The shadow foreign minister said China was “deploying a very different tactic right around the world at the time, the so-called wolf-warrior diplomacy” and that its approach had changed.

But there were “always lessons to learn out of incidents and periods in history”.

“The approach that I would want to bring is certainly one of being as firm and clear in our principles as possible,” he said. “But also seeking to ensure the lines of communication were open and there were no surprises. We should be predictable as well as transparent.”

Birmingham’s comments follow this week’s four-day visit to Australia by Chinese Premier Li Qiang, the first such high-level visit by a Chinese leader in seven years, as both governments seek to reset a relationship that spent years in the deep freeze.

He welcomed what he described as “a positive visit”, highlighting the agreement to establish a “back channel” for urgent military contact. The arrangement is designed to prevent any escalation should there be repeats of recent altercations involving Chinese and Australian military ships and aircraft.

“We shouldn’t see that as a solution, but rather as just a help,” Birmingham said. “… The real solution would be for China to cease engaging in military conduct in the region in ways that [are] dangerous, and that creates the risk of escalation.”

Birmingham said it was good that almost all of the tariff barriers against Australian goods that China imposed as punishment – “economic coercion” – for Australia’s outspoken criticisms had been removed.
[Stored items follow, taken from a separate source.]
-- ==== Sys2Proof/Machine/Lines.lean ====
section
/-! DEFINITION. Line ports, MACs, TIME and its pulses, SerDes lanes (chapter 12; R23, R299 to R301, R352, R500, R501,
R656, R659). -/

namespace Sys2Proof.Machine

/-! ### Lanes and ports (R430, R461) -/

/-- The lane select code of a lane (R461). -/
def laneCodeOf : Lane → Nat
  | .line n => n.val
  | .fabric n => 0x100 + n.val
  | .pairing n => 0x1F0 + n.val

/-- A code of R461. -/
def isLaneCode (c : Nat) : Bool := decide (c < 0x80) || (decide (0x100 ≤ c) && decide (c < 0x1A0)) || c == 0x1F0 || c == 0x1F1

/-- The lane of chapter 11 that a code names, for fabric and pairing lanes. -/
def framedLane (c : Nat) : Option Nat := if c < 0x100 then none else if c < 0x1F0 then some (c - 0x100) else some (c - 0x1F0 + 160)

/-- The lanes that a port takes in a mode (R430). -/
def laneCount (m : Nat) : Nat :=
  match m with
  | 0 => 0
  | 3 => 2
  | 4 => 4
  | _ => 1

/-- The mode of a port. -/
def State.portMode (s : State) (p : Nat) : Nat := s.obj (0x3000 + p) 1

/-- The lanes of a port in a mode. -/
def lanesOf (p m : Nat) : List Nat := (List.range (laneCount m)).map (fun i => p + i)

/-- The enabled port that holds a line lane. -/
def State.portOfLane (s : State) (l : Nat) : Option Nat :=
  (List.range 4).findSome? (fun i =>
    if i ≤ l ∧ (lanesOf (l - i) (s.portMode (l - i))).contains l then some (l - i) else none)

/-- A mode write is refused (R431): the port number is no multiple of the lane count, or a lane is another port's. -/
def State.modeRefused (s : State) (p m : Nat) : Bool :=
  (m != 0 && p % laneCount m != 0) ||
    (lanesOf p m).any (fun l => match s.portOfLane l with
      | some q => q != p
      | none => false)

/-- An object of a SerDes lane. -/
def State.laneSet (s : State) (code sub : Nat) : Nat := s.objI 0x3201 sub code

/-- The conditions of R435 that the lanes of a port show: every lane locked and awake, no generator, no far-end
loop, and a near-end loop shared by all lanes or by none (R463, R464, R466). -/
def State.portLanes (s : State) (p : Nat) : Bool :=
  let ls := lanesOf p (s.portMode p)
  s.portMode p != 0 && ls.all (fun l =>
    !s.ctlOut (l / 16) && (s.serdes l).locked && !(s.serdes l).asleep && s.laneSet l 0xC == 0 && s.laneSet l 0xD == 0 && s.laneSet l 6 == 0 &&
    s.laneLoop l != 3) && (ls.all s.nearLoop || ls.all (fun l => !s.nearLoop l))

/-- The conditions of R435 as far as the part's own state shows them: those of the lanes, no remote fault received, no loss of
alignment reported. -/
def State.portGood (s : State) (p : Nat) : Bool := s.portLanes p && !(s.port p).remote && (s.port p).aligned

/-- A fault event of a line port. -/
def State.portEvent (s : State) (p level value sub : Nat) : State :=
  s.raise { cls := 14, level := level, die := 1, object := p, port := true, value := value, ctrIdx := 0x3000 + p, ctrSub := sub }

/-- FC-14 at level F0 on the first event of a kind on a port in each second (R446); the counter names the kind. -/
def State.partnerEvent (s : State) (p sub : Nat) : State :=
  let (first, s) := s.firstInSecond (0x446000 + p * 256 + sub)
  if first then s.portEvent p 0 sub sub else s

/-- FC-14 at level F0 on the first stomped frame on a port in each second: its counter is 0x5001:08 (R300, R446). -/
def State.stompEvent (s : State) (p : Nat) : State :=
  let (first, s) := s.firstInSecond (0x446000 + p * 256)
  if first then s.raise { cls := 14, level := 0, die := 1, object := p, port := true, value := 8, ctrIdx := 0x5001, ctrSub := 8 } else s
But he suggested China did not deserve congratulations.

“We should expect those tariffs and expect those trade barriers to be removed, welcome the fact that they are, but there’s nothing really to be grateful for,” he said. “There is simply a case of China being expected to live up to their word, that they gave to us.”

He criticised what he said was Prime Minister Anthony Albanese’s slow and muted response to Chinese embassy officials standing over Australian journalist – and former political prisoner in China – Cheng Lei during an event at Parliament House.

“I think we have to be in an environment where we speak plainly and openly in public and in private, not in hostile ways but in appropriately forthright and direct ways,” Birmingham said.

“And, if there is to be a particular criticism of the way the prime minister has conducted himself, it feels like he has excessively held back his remarks in a public lens, when there has been space for him to make comments that could have been calmly made, sensibly made, but should have been made… He appeared to wish it all away rather than being willing to state clearly what Australia’s principle and position should be.”

At a solo news conference after the state lunch in Li’s honour – which had followed the event at which the standover incident occurred – Albanese told journalists he was unaware of what had happened. He subsequently said he protested later, direct to the premier, about the officials’ actions and has rejected suggestions he did not adequately condemn the behaviour.

Birmingham told Guardian Australia he doubted the explanation for Albanese’s initial public hesitancy and suggested in that case, staff should have been reprimanded.

“If he was telling the truth that he wasn’t aware, then they certainly would need to have been repercussions in his office because it seems so implausible that he could not have been aware.”